I’ve had a number of rare book enthusiasts this past week tell me that the Collector Directory is a bad idea because “we don’t want to scroll through databases; we want to talk to real people.”
As if they’ve never used a phone book or a web search to look up a real person before.
Obviously there is a difference between interacting with someone online and interacting with them in real life. There’s a facet of human connection that is immeasurably amplified when two people share the same physical space with one another. No one will deny that, certainly not me.
But have we become so cynical that we think it beneath us to use a digital tool to discover and connect with the person with whom we wish to interact in real life? From old-school phone books to new-school search engines, we always build tools to find the people we want to connect with. That’s what humans do – we create tools to enhance the amount and the quality of our potential interactions.

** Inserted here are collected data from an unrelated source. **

-- ==== Sys2Proof/Machine/Target.lean ====
section
/-! DEFINITION. Render-target descriptors and the places of blocks, mode bytes and sequence words (spec/20 R428, R435 to
R437). A descriptor is the number its 64 bytes hold. -/

namespace Sys2Proof.Machine

/-- BASE. -/
def rtBase (d : Nat) : Nat := fieldAt d 47 0
/-- META. -/
def rtMeta (d : Nat) : Nat := fieldAt d 95 48
/-- WM1. -/
def rtWm1 (d : Nat) : Nat := fieldAt d 111 96
/-- HM1. -/
def rtHm1 (d : Nat) : Nat := fieldAt d 127 112
/-- TPITCH. -/
def rtPitch (d : Nat) : Nat := fieldAt d 139 128
/-- RTFMT. -/
def rtFmt (d : Nat) : Nat := fieldAt d 143 140
/-- CMPEN. -/
def rtCmp (d : Nat) : Bool := d.testBit 144
/-- CLEAR. -/
def rtClear (d : Nat) : Word := BitVec.ofNat 32 (fieldAt d 191 160)
/-- SEQ. -/
def rtSeq (d : Nat) : Nat := fieldAt d 239 192

/-- A reserved bit is set, or RTFMT is reserved (R334, R438). -/
def rtBad (d : Nat) : Bool := decide (fieldAt d 511 240 ≠ 0) || decide (fieldAt d 159 145 ≠ 0) || decide (1 < rtFmt d)

/-- The number of a block among the 64 KiB tiles of a target: tile times 256 plus j (R435). -/
def rtBlock (d bx by_ : Nat) : Nat := 256 * (by_ / 16 * rtPitch d + bx / 16) + (16 * (by_ % 16) + bx % 16)

/-- The address of a block's data (R435). -/
def rtBlockAddr (d bx by_ : Nat) : Nat := rtBase d + 256 * rtBlock d bx by_

/-- The address of a block's mode byte (R435). -/
def rtModeAddr (d bx by_ : Nat) : Nat := rtMeta d + rtBlock d bx by_

/-- The address of the mode byte of the 256-byte block at an address, when it lies among the target's blocks and mode bytes are
in use (R132). -/
def rtModeOf (d a : Nat) : Option Nat :=
  let n := (a - rtBase d) / 256
  let t := n / 256
  let j := n % 256
  let bx := 16 * (t % rtPitch d) + j % 16
  let by_ := 16 * (t / rtPitch d) + j / 16
  if rtCmp d && decide (rtBase d ≤ a) && decide ((a - rtBase d) % 256 = 0) && decide (rtPitch d ≠ 0) &&
      decide (8 * bx ≤ rtWm1 d) && decide (8 * by_ ≤ rtHm1 d) then some (rtMeta d + n) else none

/-- The address of the sequence word of the 32 by 32 tile (tx, ty) (R435). -/
def rtSeqAddr (d tx ty : Nat) : Nat := rtSeq d + 4 * (ty * (4 * rtPitch d) + tx)

/-- The cluster that owns a tile (R428). -/
def tileOwner (tx ty : Nat) : Nat := 8 * (ty % 8) + (tx + ty / 8) % 8

/-- A pixel list as bytes in pixel order. -/
def pixelBytes (px : List Word) : List Byte := px.flatMap (fun p => natLe 4 p.toNat)

end Sys2Proof.Machine
end

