/-- The chunks of a range of bytes on a side whose format code is `want` (R131, R134): `whole` lets a write take a whole mapped
sector without a fill (R71). A host's COPY or DECOMPRESS on physical addresses is run by a slice's engine, which takes partition 0 as
that slice's service core does, and not the partition of the port its window is bound to (R80) (DESIGN CHOICE, log 70). -/
def State.engChunks (s : State) (o : EngOp) (space want need addr len : Nat) (whole : Bool) : State × Except EngStop (List Chunk) :=
  if o.phys then (s, .ok [⟨some (.dev addr), len, 0⟩])
  else if space = 1 ∨ space = 4 then
    match s.translateRange o.req need addr len (len + 1) with
    | (s, .error e) => (s, .error (engStop addr e))
    | (s, .ok l) =>
      if (pagesOf l).any (fun p => 4 * p.fmt + p.blk != want) then (s, .error (.stop .formatMismatch addr))
      else (s, .ok (chunksOf (fun a => 2 ^ pageBits (s.region o.ctx (a / 2 ^ 44 % 16)).psz) l len))
  else if space = 5 then
    let port := ((s.ctx o.ctx).map (fun c => c.port)).getD 0
    match (tabGet Port.start s.ports port).state with
    | .up => (s, if s.portOpen port then .ok [⟨some (.host port addr), len, 0⟩] else .error .gone)
    | .hold => (s, .error .wait)
    | _ => (s, .error .gone)
  else
    let hp := homePair o.pair space addr
    let off := addr % 2 ^ 19
    if s.extent hp < off + len then (s, .error (.own (capTrap .capBounds 0 (addr : Int) (if need = needR then o.src else o.dst))))
    else if (List.range (sectorCount off len)).any (fun i =>
        (match (s.pair hp).mapAt ((off / 256 + i) * 256) with | some (_, m) => 4 * m.fmt + m.blk | none => 0) != want) then
      (s, .error (.stop .formatMismatch addr))
    else match s.sectorWait hp off len o.who whole with
      | (s, some _) => (s, .error .wait)
      | (s, none) => (s, .ok [⟨some (.pad hp off), len, 0⟩])

/-- A sector's next read fails once and then succeeds (R398). -/
def State.flawed (s : State) (pa len : Nat) : Bool := (List.range (sectorCount pa len)).any (fun i => tabGet 0 s.flaws (pa / 256 + i) == 1)

/-- A read of a chunk at its home: the bytes, and whether a retry was needed (R134). What the host returns is an open value
(DESIGN CHOICE, log 21). -/
def State.chunkRead (s : State) (addr : Nat) (c : Chunk) : State × Except EngStop (List Byte × Bool) :=
  match c.home with
  | none => (s, .ok (List.replicate c.len 0, false))
  | some (.dev pa) =>
    let again := s.flawed pa c.len
    match s.readDev pa c.len c.part with
    | (s, .error e) => (s, .error (.stop e addr))
    | (s, .ok l) => (s, .ok (l, again))
  | some (.pad p off) => if (s.pair p).poisoned off c.len then (s, .error (.stop .poison addr)) else (s, .ok (memBytes (s.pair p).pad off c.len, false))
  | some (.host _ a) =>
    let (i, s) := s.newFree
    (s, .ok ((List.range c.len).map (fun k => Config.freeByte i (BitVec.ofNat 32 (a + k))), false))

/-- Reads chunks in turn. -/
def State.chunksRead (s : State) (addr : Nat) : List Chunk → State × Except EngStop (List Byte × Bool)
  | [] => (s, .ok ([], false))
  | c :: cs =>
    match s.chunkRead addr c with
    | (s, .error e) => (s, .error e)
    | (s, .ok (a, r)) =>
      match s.chunksRead (addr + c.len) cs with
      | (s, .error e) => (s, .error e)
      | (s, .ok (b, q)) => (s, .ok (a ++ b, r || q))
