/-- The registers from `lo` up read zero, full and untagged again when they are claimed anew (R183). -/
def Rank.cut (r : Rank) (lo : Nat) : Rank :=
  { r with
    top := lo
    threads := r.threads.map (fun th => { th with regs := tabClear th.regs lo 2048, tags := tabClear th.tags (lo / 4) 512 }) }

/-- A range of registers [lo, hi) meets a shared range of a rank. -/
def Rank.meetsShare (r : Rank) (lo hi : Nat) : Bool := r.shares.any (fun h => decide (lo < h.own + 8 * h.blocks) && decide (h.own < hi))

/-- The vector registers of a rank that a matrix operand map still has to read, as a range (R325, R342). -/
def mapRegs (m : BitVec 128) (j nk next : Nat) : Option (Nat × Nat) :=
  let v := m.toNat
  if bitsAt v 24 2 = 2 ∧ bitsAt v 0 5 = j ∧ next < nk then
    let base := bitsAt v 5 11
    let pitch := bitsAt v 48 16
    some (base + (if pitch = 0 then 0 else pitch * next), base + pitch * (nk - 1) + 12)
  else none

/-- An accepted matrix operation still has to read registers [lo, hi) of a rank (R325) (DESIGN CHOICE, log 55). -/
def State.matrixReads (s : State) (t : Team) (j lo hi : Nat) : Bool :=
  (s.pair t.pair).abaci.any (fun e => e.2.ops.any (fun o => o.team == t.uid && decide (o.kind = .mma) &&
    [o.mapA, o.mapB].any (fun m => match mapRegs m j o.nk o.next with
      | some (a, b) => decide (a < hi) && decide (lo < b)
      | none => false)))

/-- RRELEASE (R325) (DESIGN CHOICE, log 55). -/
def rreleaseVec (w : FWord) (f : Foc) : State :=
  match f.countPass 0x82 w .none with
  | .error s => s
  | .ok n =>
    let ps := f.members 0 false
    let lo := f.r.top - 8 * n
    if n = 0 ∨ f.r.top < f.r.base + 8 * n ∨ f.r.meetsShare lo f.r.top then f.trapIssue ps .illegalOperand (fHi 0x82 w)
    else
      match emptyNeeds f.r (List.range f.r.width) ((List.range (8 * n)).map (fun i => lo + i)) with
      | m :: l => (f.spend.block (.regs (m :: l))).close
      | [] =>
        if f.s.matrixReads f.t f.r.num lo f.r.top then (f.spend.block (.regs [])).close
        else
          let f := f.issue clsOnce (countKeys w) [] ps false
          ({ f with r := f.r.cut lo }).next.close
/-- RRELEASE. -/
def execRrelease (w : FWord) (s : State) : Host.Outcome State Fault Refusal := answer (byStream s (rreleaseVec w) (notInCtl 0x82 w))

/-- Inserts a claim by (rank slot, age) (R323). -/
def insertClaim (slot : Claim → Nat) (c : Claim) : List Claim → List Claim
  | [] => [c]
  | d :: l => if slot c < slot d ∨ (slot c = slot d ∧ c.age < d.age) then c :: d :: l else d :: insertClaim slot c l

/-- The rank slot of a claim. -/
def State.claimSlot (s : State) (c : Claim) : Nat := (((s.team c.team).bind (fun t => t.rank c.rank)).map (fun r => r.slot)).getD 16

/-- The claims of a rod in the order it scans them. -/
def State.claimOrder (s : State) (pair q : Nat) : List Claim := (s.rod pair q).claims.foldr (insertClaim s.claimSlot) []

/-- Grants a claim (R323). -/
def State.grantClaim (s : State) (pair q : Nat) (c : Claim) : State :=
  let rod := s.rod pair q
  let s := s.putRod pair q { rod with claims := rod.claims.filter (fun d => decide (d ≠ c)) }
  match s.team c.team with
  | none => s
  | some t => match t.rank c.rank with
    | none => s
    | some r => s.putTeam (t.putRank ({ r.grow c.blocks with
        splits := r.splits.map (fun x => if x.age = c.age then x.past else x) }))

/-- Scans a rod's claim list: every claim that fits is granted (R323). -/
def State.scanClaims (s : State) (pair q : Nat) : State :=
  (s.claimOrder pair q).foldl (fun s c =>
    match (s.team c.team).bind (fun t => t.rank c.rank) with
    | none => s
    | some r => if r.width * (8 * c.blocks) ≤ s.poolFree pair q then s.grantClaim pair q c else s) s

/-- The channels that NCH of SAMPLE and FETCH names (R306). -/
def channelsOf (md : Nat) : Nat := 2 ^ (md % 4)

/-- The registers an access in flight will write: its first and how many. -/
def AccKind.target : AccKind → Nat × Nat
  | .load d => (d.reg, if d.ty = 12 then 4 else if tyBits d.ty = 64 then 2 else 1)
  | .atom _ _ _ _ d => (d.reg, if tyBits d.ty = 64 then 2 else 1)
  | .texture op _ md _ _ _ _ _ _ reg => (reg, if op = 2 then 1 else channelsOf md + 1)
  | .trace _ _ _ reg => (reg, 5)
  | .answered _ _ _ reg l _ => (reg, l.length)
  | .popped reg ty _ => (reg, if tyBits ty = 64 then 2 else 1)
  | .alloc _ reg => (reg, 4)
  | _ => (0, 0)

/-- A load of a rank's own is on its way to a register (R324). -/
def State.ownLoad (s : State) (uid j p n : Nat) : Bool :=
  s.accesses.any (fun a => decide (a.who = ⟨uid, some j, p⟩) && decide (a.kind.target.1 ≤ n) && decide (n < a.kind.target.1 + a.kind.target.2))

/-- A split waits in a way that R324 counts (DEDUCED, log 54). -/
def State.stuckSplit (s : State) (t : Team) (r : Rank) (x : Split) : Bool :=
  match x.wait with
  | .claim _ => true
  | .bar _ => true
  | .flag _ _ _ => !waitOver s t r x.wait
  | .push _ _ => !waitOver s t r x.wait
  | .pop _ _ => !waitOver s t r x.wait
  | .ring _ => !waitOver s t r x.wait
  | .handle _ => !waitOver s t r x.wait
  | .share _ _ _ _ => true
  | .regs needs => needs.any (fun n => !r.isFull n.1 n.2 && !s.ownLoad t.uid r.num n.1 n.2)
  | _ => false

/-- Every resident rank of a rod is stuck, a claim waits, and the smallest does not fit (R324) (DEDUCED, log 54). -/
def State.deadlocked (s : State) (pair q : Nat) : Bool :=
  let claims := (s.rod pair q).claims
  !claims.isEmpty &&
    (s.ranksOn pair q).all (fun tr => tr.2.splits.all (fun x => s.stuckSplit tr.1 tr.2 x)) &&
    claims.all (fun c => decide (s.poolFree pair q < (((s.team c.team).bind (fun t => t.rank c.rank)).map (fun r => r.width)).getD 0 * (8 * c.blocks)))

/-- Raises REG_DEADLOCK on a split that claims (R324). -/
def State.deadlockTrap (s : State) (c : Claim) : State :=
  match focus { s with cur := .vec c.team c.rank c.age } with
  | none => s
  | some f =>
    let ps := f.members 0 false
    { f.trapIssue ps .regDeadlock (BitVec.ofNat 64 c.blocks) with cur := s.cur }

/-- Settles a rod's pool: grants what fits, and breaks a deadlock (R323, R324) (DEDUCED, log 54). -/
def State.settlePool (s : State) (pair q : Nat) : State :=
  let s := s.scanClaims pair q
  if s.deadlocked pair q then
    let claims := s.claimOrder pair q
    let rod := s.rod pair q
    claims.foldl State.deadlockTrap (s.putRod pair q { rod with claims := [] })
  else s

/-- Settles every rod that has claims. -/
def State.settlePools (s : State) : State :=
  s.pairs.foldl (fun s e => e.2.rods.foldl (fun s d => if d.2.claims.isEmpty then s else s.settlePool e.1 d.1) s) s

/-! ## Shared ranges -/

/-- A plain number field of a pool instruction. -/
def plainNum (f : Fld) (lo hi : Nat) : Bool := fldOk .vec (.num 2048) f && decide (lo ≤ f.n) && decide (f.n ≤ hi)

/-- What makes RSHARE illegal at the rank that issues it (R326). -/
def shareBad (t : Team) (r : Rank) (partner : Option (Team × Rank)) (own other n : Nat) : Bool :=
  decide (own % 8 ≠ 0) || decide (other % 8 ≠ 0) || decide (r.top < own + 8 * n) || r.meetsShare own (own + 8 * n) || decide (2 ≤ r.shares.length) ||
    match partner with
    | none => true
    | some (u, p) =>
      (u.uid == t.uid && p.num == r.num) || decide (p.width ≠ r.width) || decide (2 ≤ p.shares.length) || p.meetsShare other (other + 8 * n) ||
        p.splits.any (fun x => match x.wait with
          | .share slot o q m => slot == r.slot && !(o == other && q == own && m == n)
          | _ => false)

/-- RSHARE (R326). -/
def rshareVec (w : FWord) (f : Foc) : State :=
  let ps := f.members 0 false
  let own := w.d.toNat
  let other := w.a.toNat
  let n := w.b.toNat
  let slot := bitsAt w.md.toNat 0 4
  match f.permit (f.members w.g.toNat w.gn) ⟨fToWord 0x83 w, plainMod w 16 && guardP0 w && plainNum (fldD w) 0 2047 && plainNum (fldA w) 0 2047 && plainNum (fldB w) 1 64,
      [], []⟩ with
  | some s => s
  | none =>
    let partner := f.s.rankAt f.t.pair f.r.rod slot
    if shareBad f.t f.r partner own other n then f.trapIssue ps .illegalOperand (fHi 0x83 w)
    else
      match partner with
      | none => f.next.close
      | some (u, p) =>
        match p.splits.find? (fun x => decide (x.wait = .share f.r.slot other own n)) with
        | none => (f.spend.block (.share slot own other n)).close
        | some y =>
          let f := f.issue clsOnce [] [] ps false
          let mine : Share := ⟨own, u.uid, p.num, other, n⟩
          let theirs : Share := ⟨other, f.t.uid, f.r.num, own, n⟩
          let r := if p.slot < f.r.slot then copyShare p f.r other own n else f.r
          let r := { r with shares := r.shares ++ [mine] }
          let p' := { p with shares := p.shares ++ [theirs], splits := p.splits.map (fun x => if x.age = y.age then x.past else x) }
          let f := { f with r := r }.next
          if u.uid = f.t.uid then ({ f with t := f.t.putRank p' }).close else ({ f with s := f.s.putTeam (u.putRank p') }).close
/-- RSHARE. -/
def execRshare (w : FWord) (s : State) : Host.Outcome State Fault Refusal := answer (byStream s (rshareVec w) (notInCtl 0x83 w))

/-- RUNSHARE (R326): both ranks keep their own copy. -/
def runshareVec (w : FWord) (f : Foc) : State :=
  let ps := f.members 0 false
  match f.permit (f.members w.g.toNat w.gn) ⟨fToWord 0x84 w, plainMod w 1 && guardP0 w && plainNum (fldD w) 0 2047 && fldOk .vec .none (fldA w) && fldOk .vec .none (fldB w),
      [], []⟩ with
  | some s => s
  | none =>
    match f.r.shares.find? (fun h => h.own == w.d.toNat) with
    | none => f.trapIssue ps .illegalOperand (fHi 0x84 w)
    | some h =>
      let f := f.issue clsOnce [] [] ps false
      let cut (r : Rank) (own : Nat) : Rank := { r with shares := r.shares.filter (fun g => g.own != own) }
      let s := ({ f with r := cut f.r h.own }).next.close
      match s.team h.team with
      | none => s
      | some u => match u.rank h.rank with
        | none => s
        | some p => s.putTeam (u.putRank (cut p h.partner))
/-- RUNSHARE. -/
def execRunshare (w : FWord) (s : State) : Host.Outcome State Fault Refusal := answer (byStream s (runshareVec w) (notInCtl 0x84 w))

/-! ## Deposits -/

/-- The pair, pair-rod and rank slot that DEPOSIT's k register names (R327). -/
def depositTarget (pair : Nat) (v : Word) : Nat × Nat × Nat :=
  (4 * clusterOf pair + bitsAt v.toNat 0 2, 16 * bitsAt v.toNat 2 1 + bitsAt v.toNat 3 4, bitsAt v.toNat 7 4)

/-- DEPOSIT of one thread (R327). -/
def depositThread (w : FWord) (f : Foc) (p : Nat) : Except Stop Foc :=
  match readOpd f.r p .reg (fldA w) with
  | .error t => .error (.trap t)
  | .ok v =>
    match readOpd f.r p .reg (fldB w) with
    | .error t => .error (.trap t)
    | .ok _ =>
      let e := depositTarget f.t.pair (f.r.kreg w.b.toNat).val
      if f.r.helper p then .ok f
      else
        let (id, s) := f.s.newId
        let d : Deposit := { id := id, who := ⟨f.t.uid, some f.r.num, p⟩, grid := f.t.grid, pair := e.1, rod := e.2.1, slot := e.2.2,
                             reg := w.d.toNat, val := lo32 v }
        .ok { f with s := { s with deposits := s.deposits ++ [d] } }

/-- DEPOSIT (R327). -/
def depositVec (w : FWord) (f : Foc) : State :=
  let ps := f.members w.g.toNat w.gn
  match f.permit ps ⟨fToWord 0x85 w, plainMod w 1 && plainNum (fldD w) 0 2047 && fldOk .vec .reg (fldA w) && w.kb && fldOk .vec .reg (fldB w),
      vregsOf .reg (fldA w), fullNeeds .reg (fldA w)⟩ with
  | some s => s
  | none =>
    let v := (f.r.kreg w.b.toNat).val
    let e := depositTarget f.t.pair v
    if v.toNat / 2048 ≠ 0 ∨ coreOf e.1 e.2.1 = coreOf f.t.pair f.r.rod then f.trapIssue ps .illegalOperand (fHi 0x85 w)
    else
      match passLoop (depositThread w) (fun f _ => f) ps
          (f.issue clsPer (guardKey w.g :: keysOf .reg (fldA w) ++ keysOf .reg (fldB w)) [] ps false) with
      | (f, some (p, st)) => f.stopAt ps p st
      | (f, none) => f.next.close
/-- DEPOSIT. -/
def execDeposit (w : FWord) (s : State) : Host.Outcome State Fault Refusal := answer (byStream s (depositVec w) (notInCtl 0x85 w))

/-- RMARK of one thread (R328). -/
def rmarkThread (w : FWord) (f : Foc) (p : Nat) : Except Stop Foc :=
  let regs := (List.range w.b.toNat).map (fun i => w.d.toNat + i)
  match unallocated f.r regs with
  | some n => .error (.trap { code := .regUnallocated, detail := BitVec.ofNat 64 n })
  | none => .ok { f with r := regs.foldl (fun r n => (r.emptyV p n).putVtag p n false) f.r }

/-- RMARK (R328). -/
def rmarkVec (w : FWord) (f : Foc) : State :=
  let ps := f.members w.g.toNat w.gn
  let regs := (List.range w.b.toNat).map (fun i => w.d.toNat + i)
  match f.permit ps ⟨fToWord 0x86 w, plainMod w 1 && plainNum (fldD w) 0 2047 && fldOk .vec .none (fldA w) && plainNum (fldB w) 1 64, [],
      regs.filter (fun n => decide (n < f.r.top))⟩ with
  | some s => s
  | none =>
    match passLoop (rmarkThread w) (fun f _ => f) ps (f.issue clsPer [guardKey w.g] regs ps false) with
    | (f, some (p, st)) => f.stopAt ps p st
    | (f, none) => f.next.close
/-- RMARK. -/
def execRmark (w : FWord) (s : State) : Host.Outcome State Fault Refusal := answer (byStream s (rmarkVec w) (notInCtl 0x86 w))

/-- RARRIV (R329): MOD [0] WAIT, [11] BI. -/
def rarrivVec (w : FWord) (f : Foc) : State :=
  let ps := f.members w.g.toNat w.gn
  let wait := w.md.getLsbD 0
  let bi := w.md.getLsbD 11
  let ok := w.md.toNat % 2048 < 2 && fldOk .vec .reg (fldD w) && fldOk .vec .none (fldA w) &&
    (if wait then countOk w else !bi && fldOk .vec .none (fldB w))
  match f.permit ps ⟨fToWord 0x87 w, ok, vregsOf .reg (fldD w), vregsOf .reg (fldD w)⟩ with
  | some s => s
  | none =>
    match (if wait then countTrap f.r w else none) with
    | some t => f.trap t ⟨(ps.head?).getD f.x.resume, ps.take 1, ps⟩
    | none =>
      let cmp : Word := BitVec.ofNat 32 (poolCount f.r w)
      if wait && !ps.isEmpty && decide (2 ^ 31 ≤ (f.r.arrival - cmp).toNat) then (f.spend.block (.arrival cmp)).close
      else
        let uniform := w.kd && guardP0 w
        let f := f.issue clsInt (guardKey w.g :: (if wait then countKeys w else [])) (keysOf .reg (fldD w)) ps uniform
        let who := if uniform then ps.take 1 else ps
        ({ f with r := who.foldl (fun r p => writeOpd r f.x.age p .reg (fldD w) ⟨f.r.arrival.setWidth 128, false⟩) f.r }).next.close
/-- RARRIV. -/
def execRarriv (w : FWord) (s : State) : Host.Outcome State Fault Refusal := answer (byStream s (rarrivVec w) (notInCtl 0x87 w))

/-- DEPOSIT_ARRIVE (R186, R327): a deposit lands, or is discarded; those of one thread to one register keep their order. -/
def State.depositArrive (s : State) (id : Nat) : State :=
  match s.deposits.find? (fun d => d.id == id) with
  | none => s
  | some d =>
    if (s.deposits.takeWhile (fun e => e.id != id)).any (fun e => decide (e.who = d.who) && e.pair == d.pair && e.rod == d.rod && e.slot == d.slot && e.reg == d.reg) then s
    else
      let s := { s with deposits := s.deposits.filter (fun e => e.id != id) }
      match s.rankAt d.pair d.rod d.slot with
      | none => s
      | some (t, r) =>
        if t.grid ≠ d.grid ∨ r.width ≤ d.who.pos ∨ r.top ≤ d.reg then s
        else (s.arrived d.pair r [d.reg]).putRank t.uid { r.writeV d.who.pos d.reg d.val with arrival := r.arrival + 1 }

/-- DEPOSIT_ARRIVE. -/
def execDepositArrive (id : Nat) (s : State) : Host.Outcome State Fault Refusal := answer (s.depositArrive id)

end Sys2Proof.Machine
end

And to suggest that somehow this new directory tool, this specific type of initial interaction, is somehow lesser than all the others we regularly use feels just a little out of place. I think more likely what we’re dealing with here is another thing we humans are notorious for: fear of change.
We are always wary of new technology, and we don’t trust what we can’t see. That’s a big reason why connecting with people online through our digital devices has always been fraught with difficulty – it’s going up against two innate fears all people have. It’s also why we still make such a clear and hard distinction between “online” and “in real life.”
I’m not going to go into all my past philanthropy projects, but I will say this: I’ve spent the past decade using digital technology to bring hundreds of thousands of people together in order to touch millions of lives, doing my best to blur the line between online interaction and real-world interaction. It can be done, and done well. I should know.
Let me end this thought with a simple question: Who among us has not read a particularly moving book, or listened to a song, or seen a film, or looked at a piece of art, and not felt a true connection with its author? We’ve been transmitting our humanity from one person to another through myriad mediums since the earliest cave drawings. Just because we’re now doing it through the internet shouldn’t make it any different, especially when the end goal of this project is to bring the right people together at the right time to form a real relationship around a shared interest.
Oh, and guess what? All those things I just mentioned are now quite often created, displayed, and consumed through a digital interface. Don’t look now, but we’re getting closer and closer to a new piece of truth:
Digital connection IS human connection.